Über das Reifen eigener Werke

Eine Betrachtungsweise begründet auf eigener Erfahrung

Dieser Text richtet sich vor allem an Jungautoren und junge Leute, die die Feder schwingen

 

Wer hats noch nicht in Schreiberforen oder Büchern gelesen:
Ein gutes Werk muss reifen.
Es sollte für einige Zeit in der Schublade oder im *.doc vor sich hin stauben, ehe man wieder danach greift und es verbessert (oder verschlimmbessert - je nach dem).

Jut. Nun gehöre ich ... nee, Moment ... gehörte ich zu den eher ungeduldigen Menschen, welche die Evolution hat werden lassen.
Also habe ich als Jugendliche und junge Erwachsene geschrieben, was das Zeug hält. Immer wieder neue Ideen. Immer neue Ereignisse. Immer neue Konflikte. Immer neue Gefahren. Es existieren *.docs, die zusammengenommen um die 600 Seiten (12 Pt., einfacher Zeilenabstand, Times New Roman) füllen.

Angefangen hat alles (na, nicht alles, aber das, was nach wie vor in meinem Fokus liegt) vor nunmehr 18 Jahren (Stand: 2012) mit den roten Karo-Schulheften, die ich mit wachsender Begeisterung und Füllfederhalter zugeschrieben hatte. Elf an der Zahl. Nicht schlecht für nen Teenager, wie ich finde.
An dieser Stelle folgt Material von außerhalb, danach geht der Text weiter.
-- ==== Sys2Proof/Certificates/Slice0/Obligations.lean ====
section
/-! DEFINITION. The statements about RLEC for the provers. -/

open Sys2Proof Sys2Proof.Machine

/-! ### Encoding -/

/-- R100, R101: no bit of a command is lost in its word; every operand at every value its field admits, CH = 3
included. -/
def Obligations.DecodeOfEncodeIsTheCommand : Prop := ∀ i : Instr, decode (encode i) = .ok i

/-- R106: a word that is not illegal means exactly one operation. -/
def Obligations.DecodedWordIsItsEncoding : Prop := ∀ (w : Word) (i : Instr), decode w = .ok i → encode i = w

/-- R105: the complete set of encodings that spell no operation, in the rule's own numbers. -/
def Obligations.DecodeRefusesExactlyTheIllegalWords : Prop :=
  ∀ w : Word,
    (∃ e, decode w = .error e) ↔
      9 ≤ w.toNat % 16 ∨ w.toNat / 64 % 1024 ≠ 0 ∨
        (w.toNat % 16 ∈ [0x0, 0x5, 0x6, 0x8] ∧ w.toNat / 16 % 4 ≠ 0)

/-- R109: words written out from the encoding table. -/
def Obligations.WrittenWordsDecode : Prop :=
  decode 0x00050000 = .ok (.nop 5) ∧ decode 0x00070031 = .ok (.extract 3 7) ∧
    decode 0x00000012 = .ok (.buildTable 1 0) ∧ decode 0x00090003 = .ok (.rleEncode 0 9) ∧
    decode 0x00000024 = .ok (.rleDecode 2 0) ∧ decode 0x00000005 = .ok (.encodeBlock 0) ∧
    decode 0x00030006 = .ok (.decodeBlock 3) ∧ decode 0x00030027 = .ok (.pack 3 2) ∧
    decode 0x00030008 = .ok (.unpack 3)

/-! ### The step and the commands -/

/-- R107, R217: the engine's turn is `exec` of the decoded command: when it is the next input (which is then used up),
when no input is left, when a transaction is held, and when it comes first in a clock cycle it shares. -/
def Obligations.StepRunsTheDecodedCommand : Prop :=
  ∀ (s : State) (l : Latch) (i : Instr), legalBuild s.params = true → s.rstN = true → s.latch = some l →
    decode l.cmd = .ok i →
    (s.held = none → s.events = [] → step s = exec i s) ∧
    (∀ es, s.held = none → s.events = .engine :: es → step s = exec i { s with events := es }) ∧
    (∀ t, s.held = some t → noReset s.events → step s = exec i s) ∧
    (∀ t es, s.held = none → s.events = .sameCycle t false :: es → Txn.writesIrqStatus t = false →
      step s = exec i { s with events := .host t :: es })

/-- R190: NOP completes and changes no data state, whatever LEN is. -/
def Obligations.NopOnlyCompletes : Prop :=
  ∀ (s : State) (tag : Half), running s →
    ∃ t, exec (.nop tag) s = .next t ∧ completedOk s t ∧ sameData s t

/-- R121: EXTRACT stores the normalised lane in SEQ and nothing else. -/
def Obligations.ExtractCopiesTheNormalisedLane : Prop :=
  ∀ (s : State) (n : Nat) (c : Chan) (tag : Half), runningWithLen s n →
    ∃ t, exec (.extract (Chan.field c) tag) s = .next t ∧ completedOk s t ∧ t.enc = s.enc ∧
      (∀ i, i < n → t.seq c i = norm s.params (s.blkIn c i)) ∧
      sameBytesOutside s t (seqAddr s.params c 0) (n * coefBytes s.params)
Dann gabs (bedingt durch’s Studium) eine längere Pause, die ab und an mal durch die eine oder andere schreibende Periode durchbrochen wurde.

Nunja. Dann habe ich mich vor zwei Jahren ernsthaft wieder mit den "Werken" befasst und seit dem bin ich am Ball geblieben.

Tjoah, was soll ich sagen?
Kennen Sie das Wort "Fremdschämen"? Das was mir beim ersten Lesen - nach Jahren - durch den Kopf ging, war eine extreme Form von "Eigenschämen" ^^
Nicht wegen der Geschichten an sich oder der Handlung. Die war soweit okay. Aber es haperte an allen anderen Ecken und Enden:
* Keine Gefühle --> keine Tiefe
* Handlung im Sekundentakt, ohne Pause
* exessive Nutzung von Superlativen (ich hatte eine Wolferl-Lese-Phase, die offenbar abgefärbt hatte. Schande auf mein Haupt.)
* Logik hatte ich der Action untergeordnet. (Ist doch klar: wenn ICH will, dass der Protagonist XY macht, dann hat der sich nicht mit Logik zu befassen ^^)

Daran gehörte dringendlich etwas geändert!

Also habe ich zweieierlei gemacht:

Die erste Geschichte wollte ich nicht allzusehr ändern, weil ich meinem jugendlichen "Ich" nicht zu sehr an den Karren fahren wollte.
Habe also
* die Orthographie verbessert (ich war mal Legastheniker - noch Fragen?)
* die Interpunktion soweit in den Griff bekommen, wie es mir möglich war
* Kapitel ergänzt
* Abschnitte gekürzt
* Versucht, fehlende Logik zu integrieren - oder gleich die Handlung des Protagonisten abgeändert.
* ... was man halt so macht, wenn man Korrektur liest.

Die Geschichten zwei und drei habe ich umgekrempelt.
* Bis auf die einleitenden Kapitel (die soweit okay waren und nur hier und dort Verbesserungen brauchten), habe ich alles neu geschrieben.

Alles! Radikal!
* bei Geschichte drei ging ich sogar soweit, dass ich aus zwei Seiten (TNR, 12p, einfach) 120 gemacht habe (TNR, 12p, eineinhalb). Und es funktioniert. Sehr viel besser als die ursprüngliche Version.


Was will ich mit dieser Selbstbeweihräucherung sagen?

Liebe Schreiberlinge, liebe Jungautoren, liebe Jugendliche:

Es lohnt sich, die Werke mal eine Weile (es muss ja nicht gleich ein Jahrzehnt sein) aus den Augen zu lassen (dran zu denken ist okay - das unterstützt den Reifungsprozess). Es lohnt sich - wenn ich die Ergebnisse Geschichte eins <-> Geschichte zwei und drei vergleiche - manchmal alles über Bord zu schmeißen und sich nur an der Erinnerung der Geschichte entlang zu hangeln.
Je größer der zeitliche Abstand, desto größer die eigene persönliche Entwicklung --> desto intensiver das Ergebnis.